Arthur Jordan

Soldier Details:

Private is not listed on either the Victoria Park Cenotaph or the Haltonville Cenotaph. His name appears in references to Milton, thus we have included him on this site for the benefit of others who are researching soldiers associated with the Town of Milton. Arthur Jordan and his wife resided in Milton for some time. He is remembered on the Virtual War Memorial and in the Book of Remembrance, Parliament Buildings, Ottawa.

Jordan, Arthur
Private 16th Coy CMGC 164292
October 29, 1917
Menin Gate Memorial
Had lived in Milton at some time
Maple Leaf Legacy Project

Commemorative Details:

Private Jordan’s body was not recovered. His name, like many other at that time, is engraved on the Menin Gate Memorial in Ypres (Ipres) Belgium.

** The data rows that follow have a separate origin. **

-- ==== Sys2Proof/Laws/Step.lean ====
section
/-!
SUPPORT. What one step can do: the instruction `fetch` found runs from the state `fetch` gave, or the turn
passes; and what `fetch` changes of the state, namely the schedule and the host's hold.
-/

namespace Sys2Proof.Machine

/-- A next state comes from an instruction that ran or from a turn that passed. -/
theorem step_next {s t : State} (h : step s = .next t) :
    (∃ i s', fetch s = .run i s' ∧ exec i s' = .next t) ∨ fetch s = .pass t := by
  unfold step at h
  split at h
  · exact .inl ⟨_, _, ‹_›, h⟩
  · cases h
    exact .inr ‹_›
  · cases h
  · cases h

/-- Instructions a step runs. The remote commands run inside COMMAND and the internal functions inside
other rules (R109; log 24). -/
def steppable (i : Instr) : Bool :=
  match i with
  | .cmdDenyAll | .cmdAllowAll _ | .cmdAllowId _ _ | .cmdInvalid _ | .shouldDecode _ | .captureClass _
  | .tryPush _ | .tryPop => false
  | _ => true

theorem decodeSelect_steppable {op : BitVec 4} {l : List Byte} {i : Instr}
    (h : decodeSelect op l = .ok i) : steppable i = true := by
  have hno : ∀ {j : Instr} {l : List Byte}, steppable j = true → noOperand j l = .ok i →
      steppable i = true := by
    intro j l hj h
    unfold noOperand at h
    split at h <;> cases h
    exact hj
  have hid : ∀ {f : Word32 → Instr} {l : List Byte}, (∀ v, steppable (f v) = true) →
      idOperand f l = .ok i → steppable i = true := by
    intro f l hf h
    unfold idOperand at h
    split at h <;> cases h
    exact hf _
  have hsel : ∀ {l : List Byte}, selOperand l = .ok i → steppable i = true := by
    intro l h
    unfold selOperand at h
    split at h
    · split at h <;> cases h
      rfl
    · cases h
    · cases h
  unfold decodeSelect at h
  by_cases h0 : op = 0
  · rw [if_pos h0] at h
    exact hno rfl h
  rw [if_neg h0] at h
  by_cases h1 : op = 1
  · rw [if_pos h1] at h
    exact hno rfl h
  rw [if_neg h1] at h
  by_cases h2 : op = 2
  · rw [if_pos h2] at h
    exact hno rfl h
  rw [if_neg h2] at h
  by_cases h3 : op = 3
  · rw [if_pos h3] at h
    exact hno rfl h
  rw [if_neg h3] at h
  by_cases h4 : op = 4
  · rw [if_pos h4] at h
    exact hno rfl h
  rw [if_neg h4] at h
  by_cases h5 : op = 5
  · rw [if_pos h5] at h
    exact hno rfl h
  rw [if_neg h5] at h
  by_cases h6 : op = 6
  · rw [if_pos h6] at h
    exact hid (fun _ => rfl) h
  rw [if_neg h6] at h
  by_cases h7 : op = 7
  · rw [if_pos h7] at h
    exact hsel h
  rw [if_neg h7] at h
  by_cases h8 : op = 8
  · rw [if_pos h8] at h
    cases h
    rfl
  rw [if_neg h8] at h
  by_cases h9 : op = 9
  · rw [if_pos h9] at h
    exact hno rfl h
  rw [if_neg h9] at h
  by_cases h10 : op = 10
  · rw [if_pos h10] at h
    exact hno rfl h
  rw [if_neg h10] at h
  by_cases h11 : op = 11
  · rw [if_pos h11] at h
    exact hid (fun _ => rfl) h
  rw [if_neg h11] at h
  exact hno rfl h

theorem decode_hostop_steppable {l : List Byte} {i : Instr} (h : decode .hostop l = .ok i) :
    steppable i = true := by
  simp only [decode, decodeHost] at h
  split at h
  · cases h
  · split at h
    · exact decodeSelect_steppable h
    · cases h

theorem drainerInstr_steppable {s : State} {i : Instr} (h : drainerInstr s = some i) :
    steppable i = true := by
  unfold drainerInstr at h
  split at h
  · split at h <;> cases h
    unfold decodeIsr
    split
    · rfl
    · split <;> rfl
  · cases h
    rfl
  · split at h <;> cases h
    · rfl
    · unfold decodeRxctrl
      split
      · rfl
      · split <;> rfl

/-- A state a step may run from: it differs from `s` only in the turns to come and in the host's hold, which
is as it was or lifted while the critical section is free. -/
def RunsFrom (s s' : State) : Prop :=
  s' = { s with agenda := s'.agenda, hostHeld := s'.hostHeld } ∧
    (s'.hostHeld = s.hostHeld ∨ (s'.hostHeld = none ∧ csHeld s = false))

theorem RunsFrom.refl (s : State) : RunsFrom s s := ⟨rfl, .inl rfl⟩

theorem RunsFrom.agenda (s : State) (l : List Turn) : RunsFrom s { s with agenda := l } :=
  ⟨rfl, .inl rfl⟩

/-- What a fetched turn may be, for a state `s`. -/
def Fetched.From (s : State) (f : Fetched) : Prop :=
  match f with
  | .run i s' => steppable i = true ∧ RunsFrom s s'
  | .pass s' => RunsFrom s s'
  | .reject _ => True
  | .stuck r => r = .fatalConfig ∧ s.faultCfg = true

theorem hostOwn_from {s : State} {f : Fetched} (h : hostOwn s = some f) : f.From s := by
  unfold hostOwn at h
  split at h
  · cases h
    exact ⟨rfl, .refl s⟩
  · split at h
    · cases h
    · next op _ =>
      split at h
      · cases h
      · next hc =>
        cases h
        exact ⟨by cases op <;> rfl, rfl, .inr ⟨rfl, by simpa using hc⟩⟩

theorem drainerTurn_from (s : State) : (drainerTurn s).From s := by
  unfold drainerTurn
  split
  · exact ⟨drainerInstr_steppable ‹_›, .refl s⟩
  · exact .refl s

theorem autonomous_from (s : State) : (autonomous s).From s := by
  unfold autonomous
  split
  · exact ⟨drainerInstr_steppable ‹_›, .refl s⟩
  · split
    · exact hostOwn_from ‹_›
    · split
      · exact ⟨rfl, .refl s⟩
      · split
        · exact ⟨rfl, .refl s⟩
        · exact RunsFrom.refl s

theorem ownTurn_from {s s' : State} {f : Fetched} (hs : RunsFrom s s') (hf : f.From s) :
    (ownTurn s' f).From s := by
  have hfault : s'.faultCfg = s.faultCfg := by rw [hs.1]
  unfold ownTurn
  split
  · exact hs
  · split
    · exact ⟨rfl, by rw [← hfault]; exact ‹_›⟩
    · exact hf

theorem hostTurn_from {bytes : List Byte} {s s' : State} (hs : RunsFrom s s') :
    (hostTurn bytes s s').From s := by
  unfold hostTurn
  split
  · split
    · exact hostOwn_from ‹_›
    · exact drainerTurn_from s
  · split
    · exact ⟨decode_hostop_steppable ‹_›, hs⟩
    · trivial

theorem from_agenda {s : State} {l : List Turn} {f : Fetched} (h : f.From { s with agenda := l }) :
    f.From s := by
  cases f <;> exact h

/-- Every fetched turn runs a steppable instruction from a state `RunsFrom` allows, passes, or stops. -/
theorem fetch_from (s : State) : (fetch s).From s := by
  unfold fetch
  split
  · exact ownTurn_from (.refl s) (autonomous_from s)
  · next t l _ =>
    have hl : RunsFrom s { s with agenda := l } := .agenda s l
    cases t with
    | host bytes => exact hostTurn_from hl
    | hostOwn =>
      refine ownTurn_from hl ?_
      cases hf : hostOwn { s with agenda := l } with
      | none => exact hl
      | some f => exact from_agenda (hostOwn_from hf)
    | drainer => exact ownTurn_from hl (from_agenda (drainerTurn_from _))
    | syncW =>
      refine ownTurn_from hl ?_
      split
      · exact ⟨rfl, hl⟩
      · exact hl
    | syncR =>
      refine ownTurn_from hl ?_
      split
      · exact ⟨rfl, hl⟩
      · exact hl
    | macRx m =>
      dsimp only
      split
      · exact ⟨rfl, hl⟩
      · exact hl
    | macErr b =>
      dsimp only
      split
      · exact ⟨rfl, hl⟩
      · exact hl
    | powerOn => exact ⟨rfl, hl⟩

/-- The one lemma a proof over steps starts from: a next state is that of a steppable instruction run from
`s` up to schedule and hold, or is `s` with a turn fewer. -/
theorem step_cases {s t : State} (h : step s = .next t) :
    (∃ i s', steppable i = true ∧ RunsFrom s s' ∧ exec i s' = .next t) ∨ RunsFrom s t := by
  have hf := fetch_from s
  obtain ⟨i, s', he, hx⟩ | he := step_next h
  · rw [he] at hf
    exact .inl ⟨i, s', hf.1, hf.2, hx⟩
  · rw [he] at hf
    exact .inr hf

end Sys2Proof.Machine
end

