/-- Inside an invocation the drainer moves on (R247). -/
theorem LeftAlone.progress_of_csHeld (hc : csHeld s = true) : Progress s := by
  obtain ⟨i, hi, hrow⟩ := drainerInstr_of_csHeld hc
  obtain ⟨t, hturn, hsteps⟩ :=
    invocationProgress { s with agenda := [.drainer] } [] h.ready h.queue rfl hc
  have hstep : step s = .next t := (h.step_drainerTurn hi).symm.trans hturn
  have ht : DrainerStep s t := exec_drainerStep hrow s t ((h.step_drainer hi).symm.trans hstep)
  have hpending : pendingWork t ≤ pendingWork s := ht.pendingWork_le
  refine h.progress_of_drainerStep hstep ht ?_
  change drainSteps t + 1 = drainSteps s at hsteps
  omega

/-- A pending status is cleared, and the invocation it may begin is within its bound (R243). -/
theorem LeftAlone.progress_of_entryReady (he : entryReady s = true) : Progress s := by
  obtain ⟨-, hidle, hisr⟩ := entryReady_iff.1 he
  have hi : drainerInstr s = some (decodeIsr s.mac.isr) := by simp only [drainerInstr, hidle, he, if_true]
  obtain ⟨ph, n, hph, hexec⟩ := exec_entry h.ready he
  refine h.progress_of_drainerStep ((h.step_drainer hi).trans hexec) ⟨rfl, le_rfl, .inr rfl⟩ ?_
  refine (Nat.add_le_add_right (drainSteps_le hph) _).trans_lt ?_
  simp only [pendingWork, if_true, if_neg hisr]
  omega

/-- A sweep writes its next entry (R147). -/
theorem LeftAlone.progress_of_sweep (hi : drainerInstr s = none) (hk : s.swKind ≠ .none) : Progress s := by
  have hlt : s.swK < s.tab.length := h.sweep hk
  have hexec := exec_sweepStep h.ready hk (List.getElem?_eq_getElem hlt)
  refine ⟨_, (h.step_sweep hi hk).trans hexec,
    ⟨h.ready, h.handler, h.queue, h.unheld, h.agenda, fun hgoes => ?_⟩, ?_⟩
  · have hnot : s.swK + 1 ≠ s.tab.length := fun hend => hgoes (if_pos hend)
    simp only [List.length_set]
    omega
  · refine Nat.add_lt_add_left ((sweepWork_le _).trans_lt ?_) _
    simp only [sweepWork, if_neg hk, List.length_set]
    omega

end

/-! ### Only the synchronisers are left -/

/-- The drainer has nothing to do and no sweep is in progress. -/
structure Rested (s : State) : Prop where
  idle : s.drPhase = .idle
  status : s.mac.isr = 0
  unswept : s.swKind = .none

theorem Rested.quiescent_of_fresh {s : State} (h : Rested s) (hw : s.wptrGs = gray s.wptr)
    (hr : s.rptrGs = gray s.rptr) : quiescent s = true := by
  obtain ⟨hidle, hst, hk⟩ := h
  simp [quiescent, hidle, hst, hk, hw, hr]

theorem LeftAlone.rested_or_progress {s : State} (h : LeftAlone s) : Rested s ∨ Progress s := by
  by_cases hc : csHeld s = true
  · exact .inr (h.progress_of_csHeld hc)
  have hidle : s.drPhase = .idle := by simpa [csHeld] using hc
  by_cases hst : s.mac.isr = 0
  · have hi : drainerInstr s = none := by simp [drainerInstr, hidle, entryReady, irq, hst]
    by_cases hk : s.swKind = .none
    · exact .inl ⟨hidle, hst, hk⟩
    · exact .inr (h.progress_of_sweep hi hk)
  · exact .inr (h.progress_of_entryReady (entryReady_iff.2 ⟨h.handler, hidle, hst⟩))

section

variable {s : State} (h : LeftAlone s) (hrest : Rested s)

include h hrest

theorem LeftAlone.autonomous_of_rested :
    autonomous s =
      if s.wptrGs ≠ gray s.wptr then .run .syncW s
      else if s.rptrGs ≠ gray s.rptr then .run .syncR s else .pass s := by
  obtain ⟨hidle, hst, hk⟩ := hrest
  simp [autonomous, drainerInstr, entryReady, irq, hostOwn, hidle, hst, hk, h.unheld, h.queue]

/-- A stale copy of the write pointer is renewed first (R175; log 2). -/
theorem LeftAlone.step_staleW (hw : s.wptrGs ≠ gray s.wptr) :
    step s = .next { s with wptrGs := gray s.wptr } :=
  (h.step_run (by rw [h.autonomous_of_rested hrest, if_pos hw])).trans (synchroniserEffect s h.ready h.queue).1

/-- Then a stale copy of the read pointer (R176; log 2). -/
theorem LeftAlone.step_staleR (hw : s.wptrGs = gray s.wptr) (hr : s.rptrGs ≠ gray s.rptr) :
    step s = .next { s with rptrGs := gray s.rptr } :=
  (h.step_run (by rw [h.autonomous_of_rested hrest, if_neg (not_not.2 hw), if_pos hr])).trans
    (synchroniserEffect s h.ready h.queue).2

end

/-! ### Settling -/

/-- Within `n` steps RXC becomes quiescent. -/
def SettlesWithin (n : Nat) (s : State) : Prop :=
  ∃ k t, k ≤ n ∧ Host.Core.run ⟨State, Fault, Refusal, step, State.reset⟩ k s = .next t ∧ quiescent t = true

theorem settlesWithin_of_quiescent {s : State} (n : Nat) (h : quiescent s = true) : SettlesWithin n s :=
  ⟨0, s, n.zero_le, rfl, h⟩

theorem SettlesWithin.mono {m n : Nat} {s : State} (h : SettlesWithin m s) (hmn : m ≤ n) :
    SettlesWithin n s := by
  obtain ⟨k, t, hk, hrun, hq⟩ := h
  exact ⟨k, t, hk.trans hmn, hrun, hq⟩

theorem SettlesWithin.of_step {n : Nat} {s t : State} (hstep : step s = .next t) (h : SettlesWithin n t) :
    SettlesWithin (n + 1) s := by
  obtain ⟨k, u, hk, hrun, hq⟩ := h
  refine ⟨k + 1, u, Nat.succ_le_succ hk, ?_, hq⟩
  simp only [Host.Core.run, hstep]
  exact hrun

theorem LeftAlone.settlesWithin_of_freshW {s : State} (h : LeftAlone s) (hrest : Rested s)
    (hw : s.wptrGs = gray s.wptr) : SettlesWithin 1 s := by
  by_cases hr : s.rptrGs = gray s.rptr
  · exact settlesWithin_of_quiescent 1 (hrest.quiescent_of_fresh hw hr)
  · have hrest' : Rested { s with rptrGs := gray s.rptr } := ⟨hrest.idle, hrest.status, hrest.unswept⟩
    exact .of_step (h.step_staleR hrest hw hr) (settlesWithin_of_quiescent 0 (hrest'.quiescent_of_fresh hw rfl))

theorem LeftAlone.settlesWithin_of_rested {s : State} (h : LeftAlone s) (hrest : Rested s) :
    SettlesWithin 2 s := by
  by_cases hw : s.wptrGs = gray s.wptr
  · exact (h.settlesWithin_of_freshW hrest hw).mono one_le_two
  · have halone : LeftAlone { s with wptrGs := gray s.wptr } := h.of_surroundings_eq rfl
    have hrest' : Rested { s with wptrGs := gray s.wptr } := ⟨hrest.idle, hrest.status, hrest.unswept⟩
    exact .of_step (h.step_staleW hrest hw) (halone.settlesWithin_of_freshW hrest' rfl)
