-- ==== Sys2Proof/Machine/Runs.lean ====
section
/-! DEFINITION. The run list and the closing of an order without runs (R113 to R117, R131, R133): what
happens to a run when its cannon returns to IDLE, and how a run ends or is suspended. -/

namespace Sys2Proof.Machine

/-- R114: END is kept once set; a SUSPEND disposition takes the latest cause. -/
def RunPhase.dispose (p : RunPhase) (d : Disposition) : RunPhase :=
  match p with
  | .active .ends t => .active .ends t
  | .active _ t => .active d t
  | .suspended c n t => .suspended c n t

def RunPhase.withDelivery (p : RunPhase) (t : Option Nat) : RunPhase :=
  match p with
  | .active d _ => .active d t
  | .suspended c n r => .suspended c n r

def updateRun (c : Fin 32) (f : Run → Run) (s : State) : State :=
  match s.run c with
  | some r => s.setRun c (some (f r))
  | none => s

/-- The run on the cannon takes the disposition, by R114. -/
def setDisposition (c : Fin 32) (d : Disposition) (s : State) : State :=
  updateRun c (fun r => { r with phase := r.phase.dispose d }) s

/-- Open confirmed: the delivery countdown starts at 1 s (R117, R127). -/
def startDelivery (c : Fin 32) (s : State) : State :=
  updateRun c (fun r => { r with phase := r.phase.withDelivery (some Config.ticksPerSecond) }) s

/-- Close issued: the delivery countdown stops and its part of a second is discarded (R117, R127). -/
def stopDelivery (c : Fin 32) (s : State) : State :=
  updateRun c (fun r => { r with phase := r.phase.withDelivery none }) s

/-- The hold flag of a pile follows the OPEN HOLD orders that name it (R130). -/
def recomputeHold (p : Fin 24) (s : State) : State :=
  s.setPile p { s.pile p with hold := heldByOrder s p }

/-- Steps 1 and 2 of a closure (R133): CLOSED with its outcome and time, the countdown stopped. -/
def writeClosure (k : Nat) (o : Order) (outcome : OrderOutcome) (s : State) : State :=
  s.setOrder k (some { o with countdown := none, closure := some ⟨outcome, now s⟩ })

/-- Step 4 of a closure (R133), and the recomputing of the hold flag where the order was a HOLD (R130). -/
def announceClosure (k : Nat) (o : Order) (s : State) : State :=
  let t := if o.kind = .hold then recomputeHold o.pile s else s
  post (.order k) t

/-- R131: at the end of a run of a WET order the order closes DONE when it has its volume and no run
left. It has no run to detach. -/
def completeIfDone (k : Nat) (s : State) : State :=
  match s.order k with
  | some o =>
    if o.kind = .wet ∧ o.closure.isNone ∧ o.volume ≤ o.delivered ∧ orderRuns s k = [] then
      announceClosure k o (writeClosure k o .done s)
    else s
  | none => s

/-- A run ends: it leaves the run list, its order is tested for completion, and a grant pass follows
(R116). -/
def endRun (c : Fin 32) (s : State) : State :=
  match s.run c with
  | none => s
  | some r =>
    let t := markPass (s.setRun c none)
    match r.origin with
    | .order k => completeIfDone k t
    | .auto => t
    | .detached => t

/-- A SUSPEND disposition is applied (R115). With a resume window of 0 the countdown expires at once. -/
def suspendRun (c : Fin 32) (cause : SuspendCause) (s : State) : State :=
  let n := Config.count48 (s.sd.suspensions + 1)
  let t := updateRun c
    (fun r => { r with phase := .suspended cause n (Config.seconds s.site.resumeWindow) })
    (s.setSuspensions n)
  if s.site.resumeWindow = 0 then endRun c t else t

/-- The cannon has returned to IDLE and its run's close disposition is applied (R114). NONE is found
there only at the entry to STANDBY or LOCKDOWN, and the run ends. -/
def applyDisposition (c : Fin 32) (s : State) : State :=
  match s.run c with
  | none => s
  | some r =>
    match r.phase with
    | .active (.suspend cause) _ => suspendRun c cause s
    | .active .ends _ => endRun c s
    | .active .none _ => endRun c s
    | .suspended _ _ _ => s

end Sys2Proof.Machine
end

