-- ==== Sys2Proof/Machine/Clock.lean ====
section
/-! DEFINITION. The Yard Clock and the Forecast Table: the second event (R20), the change of day (R23,
R24), SET_TIME (R22), the purge (R32), the judging and storing of forecast slots (R29 to R31), and the
staleness evaluation (R33). -/

namespace Sys2Proof.Machine

/-- The day number of the current yard time (R21). -/
def currentDay (s : State) : Nat := dayNumber s.yc.time s.site.dayOffset

def zeroDelivered (p : Fin 24) (s : State) : State :=
  s.setPile p { s.pile p with deliveredToday := 0 }

/-- The day rollover test would cause a rollover (R23). -/
def rolloverDue (s : State) : Bool :=
  match s.yc.recordedDay with
  | none => false
  | some d => decide (d < currentDay s)

/-- A rollover event, taken by the WIU, the PAU and the LC (R24). -/
def rollover (s : State) : State :=
  let day := currentDay s
  post .day (forPiles zeroDelivered (closeDay day (s.setYc { s.yc with recordedDay := some day })))

/-- The day rollover test (R23). The first recorded day opens the current day-totals record (R82). -/
def rolloverTest (s : State) : State :=
  match s.yc.recordedDay with
  | none =>
    let day := currentDay s
    (s.setYc { s.yc with recordedDay := some day }).setToday { s.wiu.today with day := some day }
  | some d => if d < currentDay s then rollover s else s

/-- The purge (R32): every slot whose end is at or before the present yard time is removed. -/
def purge (s : State) : State :=
  s.setFt { s.ft with slots := s.ft.slots.filter fun f => decide (s.yc.time < f.start + 3600) }

/-- The table of R20: the yard time and the time-valid flag after a second event that found the clock
valid. -/
def nextTime (t : Nat) : Nat × Bool :=
  if t < 0xFFFFFFFD then (t + 1, true) else (0xFFFFFFFE, false)

/-- The one-second countdown expires and restarts (R20). An hour boundary carries out the purge. -/
def secondStep (s : State) : State :=
  let r := s.setYc { s.yc with second := Config.ticksPerSecond }
  if s.yc.valid then
    let n := nextTime s.yc.time
    let t := rolloverTest (syncAlert .timeInvalid (r.setYc { r.yc with time := n.1, valid := n.2 }))
    syncAlert .forecastStale (if t.yc.time % 3600 = 0 then purge t else t)
  else syncAlert .forecastStale r

/-- An accepted SET_TIME (R22): time and validity, rollover test, purge, staleness, in this order. -/
def setTimeStep (time : Nat) (s : State) : State :=
  syncAlert .forecastStale
    (purge
      (rolloverTest
        (syncAlert .timeInvalid (s.setYc { s.yc with time := time, valid := true }))))

/-! ## Forecast slots -/

/-- The outcome classes of R29. -/
inductive SlotOutcome where
  | invalid | past | older | stored | noRoom
deriving DecidableEq, Repr

/-- The judgement of a listed slot (R29); none stands for fields that are invalid. -/
def judgeSlot (time room : Nat) (table : List Slot) : Option Slot → SlotOutcome
  | none => .invalid
  | some f =>
    if f.start + 3600 ≤ time then .past
    else
      match table.find? fun g => g.start = f.start with
      | some g => if f.issue < g.issue then .older else .stored
      | none =>
        if table.length < room then .stored
        else if table.any fun g => decide (f.start < g.start) then .stored
        else .noRoom

/-- Insertion in place by start (R30). -/
def insertSlot (f : Slot) : List Slot → List Slot
  | [] => [f]
  | g :: rest => if g.start < f.start then g :: insertSlot f rest else f :: g :: rest

/-- The table after a slot counted stored enters it: replacement, insertion or displacement (R30). -/
def storeSlot (room : Nat) (table : List Slot) (f : Slot) : List Slot :=
  if table.any fun g => g.start = f.start then
    table.map fun g => if g.start = f.start then f else g
  else if table.length < room then insertSlot f table
  else insertSlot f table.dropLast

/-- Storing the slot displaces another (R30). -/
def displaces (room : Nat) (table : List Slot) (f : Slot) : Bool :=
  !(table.any fun g => g.start = f.start) && decide (room ≤ table.length)

/-- A FORECAST under way: the table as the slots taken have left it, and the counts of R31. -/
structure Tally where
  table : List Slot
  stored : Nat
  older : Nat
  past : Nat
  invalid : Nat
  noRoom : Nat
  displaced : Nat
deriving DecidableEq, Repr

/-- One listed slot is taken (R28, R29, R30). -/
def takeSlot (time room : Nat) (t : Tally) (slot : Option Slot) : Tally :=
  match judgeSlot time room t.table slot, slot with
  | .stored, some f =>
    { t with
      table := storeSlot room t.table f
      stored := t.stored + 1
      displaced := if displaces room t.table f then t.displaced + 1 else t.displaced }
  | .older, _ => { t with older := t.older + 1 }
  | .past, _ => { t with past := t.past + 1 }
  | .noRoom, _ => { t with noRoom := t.noRoom + 1 }
  | _, _ => { t with invalid := t.invalid + 1 }

/-- The slots of a FORECAST taken one after another, in the order listed (R28). -/
def tallyForecast (s : State) (issue : Nat) (slots : List SlotFields) : Tally :=
  slots.foldl (fun t f => takeSlot s.yc.time s.mau.split.forecast t (slot? issue f))
    ⟨s.ft.slots, 0, 0, 0, 0, 0, 0⟩

/-- The newest issue time after a FORECAST that stored a slot (R31). -/
def laterIssue (before : Option Nat) (time : Nat) : Nat :=
  match before with
  | none => time
  | some t => max t time

/-- A FORECAST that is taken (R28, R31). -/
def forecastStep (issue issueTime : Nat) (slots : List SlotFields) (s : State) : State :=
  let t := tallyForecast s issue slots
  syncAlert .forecastStale (s.setFt {
    slots := t.table
    newestIssue := if 0 < t.stored then some (laterIssue s.ft.newestIssue issueTime)
      else s.ft.newestIssue })

end Sys2Proof.Machine
end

Menin Gate Memorial, photo by CWGC

Menin Gate Inscription thanks to Sabine

Reported Killed and Buried Zonnebeke Belgium

Milton Soldiers on the Menin Gate Memorial (Google Earth).

Soldier Summary:

Private Jordan initially attested to the 84th Infantry Battalion CEF, as shown by his regimental number. It is reported that he lived in Milton at some time, however he reported his wife Lizzie was living in Brantford when he attested on September 15, 1915.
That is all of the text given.